● What you are asked to do: All lines of the material below that include the string "stepsBeq" are to be copied.

● Given records:
════

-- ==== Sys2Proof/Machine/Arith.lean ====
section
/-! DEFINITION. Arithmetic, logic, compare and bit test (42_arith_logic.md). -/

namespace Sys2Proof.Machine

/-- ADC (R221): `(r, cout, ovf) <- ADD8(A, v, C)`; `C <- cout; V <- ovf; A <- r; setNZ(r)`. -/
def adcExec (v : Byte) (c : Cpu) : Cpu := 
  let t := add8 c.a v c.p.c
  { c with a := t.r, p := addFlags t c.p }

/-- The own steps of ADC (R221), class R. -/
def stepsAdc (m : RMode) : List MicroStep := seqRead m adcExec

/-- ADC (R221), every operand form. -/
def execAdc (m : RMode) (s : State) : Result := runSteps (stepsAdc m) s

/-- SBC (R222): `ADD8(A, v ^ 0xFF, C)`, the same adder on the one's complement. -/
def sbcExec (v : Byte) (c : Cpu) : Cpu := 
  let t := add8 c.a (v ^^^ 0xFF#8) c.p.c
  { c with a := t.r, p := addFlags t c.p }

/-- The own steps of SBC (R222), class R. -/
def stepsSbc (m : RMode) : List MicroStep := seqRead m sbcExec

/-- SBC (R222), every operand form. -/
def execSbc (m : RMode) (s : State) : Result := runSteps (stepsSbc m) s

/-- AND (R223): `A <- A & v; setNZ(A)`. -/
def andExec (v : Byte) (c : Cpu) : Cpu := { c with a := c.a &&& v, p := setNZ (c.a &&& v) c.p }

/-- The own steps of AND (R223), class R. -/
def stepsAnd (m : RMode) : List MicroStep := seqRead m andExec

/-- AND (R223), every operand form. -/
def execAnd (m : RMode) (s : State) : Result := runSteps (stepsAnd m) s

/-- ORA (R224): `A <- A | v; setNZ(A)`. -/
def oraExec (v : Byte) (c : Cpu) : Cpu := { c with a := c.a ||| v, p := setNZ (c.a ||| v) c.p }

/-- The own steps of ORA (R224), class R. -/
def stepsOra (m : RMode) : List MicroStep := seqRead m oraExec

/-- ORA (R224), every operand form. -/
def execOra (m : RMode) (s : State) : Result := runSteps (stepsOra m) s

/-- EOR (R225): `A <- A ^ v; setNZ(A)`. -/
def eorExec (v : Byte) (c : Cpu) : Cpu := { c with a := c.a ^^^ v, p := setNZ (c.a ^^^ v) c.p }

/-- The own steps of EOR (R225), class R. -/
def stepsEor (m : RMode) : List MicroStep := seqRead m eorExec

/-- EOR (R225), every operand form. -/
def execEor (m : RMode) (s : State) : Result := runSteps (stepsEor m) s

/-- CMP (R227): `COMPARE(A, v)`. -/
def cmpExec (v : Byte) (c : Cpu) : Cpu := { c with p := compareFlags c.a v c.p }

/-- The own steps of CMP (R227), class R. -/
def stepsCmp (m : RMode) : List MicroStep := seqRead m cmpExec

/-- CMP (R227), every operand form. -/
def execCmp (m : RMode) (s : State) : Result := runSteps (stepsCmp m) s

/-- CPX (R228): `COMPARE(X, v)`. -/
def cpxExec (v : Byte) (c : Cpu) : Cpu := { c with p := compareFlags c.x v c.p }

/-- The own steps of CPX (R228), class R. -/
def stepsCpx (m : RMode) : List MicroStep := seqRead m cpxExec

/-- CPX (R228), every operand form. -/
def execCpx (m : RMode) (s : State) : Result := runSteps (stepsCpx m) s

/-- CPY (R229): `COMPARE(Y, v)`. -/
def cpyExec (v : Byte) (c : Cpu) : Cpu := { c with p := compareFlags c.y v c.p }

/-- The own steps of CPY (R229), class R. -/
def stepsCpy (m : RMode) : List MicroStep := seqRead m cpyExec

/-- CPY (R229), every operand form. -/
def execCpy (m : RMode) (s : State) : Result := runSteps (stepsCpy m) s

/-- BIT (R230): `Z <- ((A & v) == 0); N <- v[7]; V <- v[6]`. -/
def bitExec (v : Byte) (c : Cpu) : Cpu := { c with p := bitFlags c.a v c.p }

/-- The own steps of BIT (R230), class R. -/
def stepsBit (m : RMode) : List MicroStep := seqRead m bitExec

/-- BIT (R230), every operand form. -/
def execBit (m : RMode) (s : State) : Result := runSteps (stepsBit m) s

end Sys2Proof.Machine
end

════

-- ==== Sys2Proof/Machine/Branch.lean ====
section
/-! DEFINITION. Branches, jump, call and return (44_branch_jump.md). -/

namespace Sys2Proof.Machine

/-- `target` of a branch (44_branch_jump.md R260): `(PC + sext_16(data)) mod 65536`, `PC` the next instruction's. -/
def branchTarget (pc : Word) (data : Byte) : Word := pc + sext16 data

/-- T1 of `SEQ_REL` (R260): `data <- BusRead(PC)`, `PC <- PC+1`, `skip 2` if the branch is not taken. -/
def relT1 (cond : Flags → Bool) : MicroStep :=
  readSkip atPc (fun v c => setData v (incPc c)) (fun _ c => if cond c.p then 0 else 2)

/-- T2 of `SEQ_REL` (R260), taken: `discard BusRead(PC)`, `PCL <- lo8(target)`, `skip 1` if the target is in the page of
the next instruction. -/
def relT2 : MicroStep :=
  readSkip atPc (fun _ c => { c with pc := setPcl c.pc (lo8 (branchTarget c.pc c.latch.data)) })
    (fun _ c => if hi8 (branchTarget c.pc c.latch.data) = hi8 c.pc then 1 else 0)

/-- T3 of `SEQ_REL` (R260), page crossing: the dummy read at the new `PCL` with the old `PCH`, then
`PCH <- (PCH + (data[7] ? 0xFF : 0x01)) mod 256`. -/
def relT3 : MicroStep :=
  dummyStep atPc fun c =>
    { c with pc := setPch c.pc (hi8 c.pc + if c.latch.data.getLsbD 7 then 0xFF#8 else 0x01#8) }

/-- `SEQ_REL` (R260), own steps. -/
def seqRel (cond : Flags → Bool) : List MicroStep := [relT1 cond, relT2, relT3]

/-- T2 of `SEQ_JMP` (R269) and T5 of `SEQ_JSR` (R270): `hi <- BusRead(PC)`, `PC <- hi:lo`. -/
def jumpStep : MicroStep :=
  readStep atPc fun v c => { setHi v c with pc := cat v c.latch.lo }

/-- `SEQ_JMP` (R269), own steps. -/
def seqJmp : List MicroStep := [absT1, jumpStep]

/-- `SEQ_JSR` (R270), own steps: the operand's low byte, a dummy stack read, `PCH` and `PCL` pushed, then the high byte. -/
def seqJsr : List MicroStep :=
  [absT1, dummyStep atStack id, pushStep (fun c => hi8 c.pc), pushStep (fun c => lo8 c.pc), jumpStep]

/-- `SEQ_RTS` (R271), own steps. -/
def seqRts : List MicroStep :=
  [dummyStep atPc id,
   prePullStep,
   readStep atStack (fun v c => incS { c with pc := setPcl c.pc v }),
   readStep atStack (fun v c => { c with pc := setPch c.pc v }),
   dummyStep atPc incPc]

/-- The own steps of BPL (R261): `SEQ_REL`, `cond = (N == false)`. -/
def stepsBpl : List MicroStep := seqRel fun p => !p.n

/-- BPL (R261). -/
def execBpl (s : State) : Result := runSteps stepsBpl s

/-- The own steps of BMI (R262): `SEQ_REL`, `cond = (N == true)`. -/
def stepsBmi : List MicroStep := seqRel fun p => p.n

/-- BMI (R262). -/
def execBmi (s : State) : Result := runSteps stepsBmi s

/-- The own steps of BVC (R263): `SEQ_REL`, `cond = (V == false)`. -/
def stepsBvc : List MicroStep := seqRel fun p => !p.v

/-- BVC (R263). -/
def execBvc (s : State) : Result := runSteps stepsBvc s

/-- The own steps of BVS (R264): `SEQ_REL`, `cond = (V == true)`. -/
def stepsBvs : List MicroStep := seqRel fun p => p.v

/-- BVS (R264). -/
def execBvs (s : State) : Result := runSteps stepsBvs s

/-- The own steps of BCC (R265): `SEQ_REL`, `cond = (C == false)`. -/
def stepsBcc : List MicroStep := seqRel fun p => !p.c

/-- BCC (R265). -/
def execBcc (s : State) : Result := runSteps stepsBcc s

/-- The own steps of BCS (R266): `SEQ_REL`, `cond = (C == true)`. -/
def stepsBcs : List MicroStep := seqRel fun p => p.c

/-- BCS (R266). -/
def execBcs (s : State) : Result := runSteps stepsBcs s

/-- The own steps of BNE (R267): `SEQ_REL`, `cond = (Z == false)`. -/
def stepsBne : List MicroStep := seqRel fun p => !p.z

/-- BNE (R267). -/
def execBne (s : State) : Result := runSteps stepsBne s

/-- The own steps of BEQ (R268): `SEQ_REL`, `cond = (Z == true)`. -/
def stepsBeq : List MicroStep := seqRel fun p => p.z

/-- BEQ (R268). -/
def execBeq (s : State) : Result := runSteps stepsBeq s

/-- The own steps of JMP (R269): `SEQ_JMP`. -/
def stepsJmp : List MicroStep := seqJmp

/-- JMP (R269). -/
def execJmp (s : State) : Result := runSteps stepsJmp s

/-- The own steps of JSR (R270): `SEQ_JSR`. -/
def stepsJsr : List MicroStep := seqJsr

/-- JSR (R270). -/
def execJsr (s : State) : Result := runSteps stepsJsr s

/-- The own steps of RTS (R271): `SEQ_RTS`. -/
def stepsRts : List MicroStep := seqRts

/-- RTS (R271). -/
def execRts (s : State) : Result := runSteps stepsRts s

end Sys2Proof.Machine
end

════

● Exercise output:
def stepsBeq : List MicroStep := seqRel fun p => p.z
def execBeq (s : State) : Result := runSteps stepsBeq s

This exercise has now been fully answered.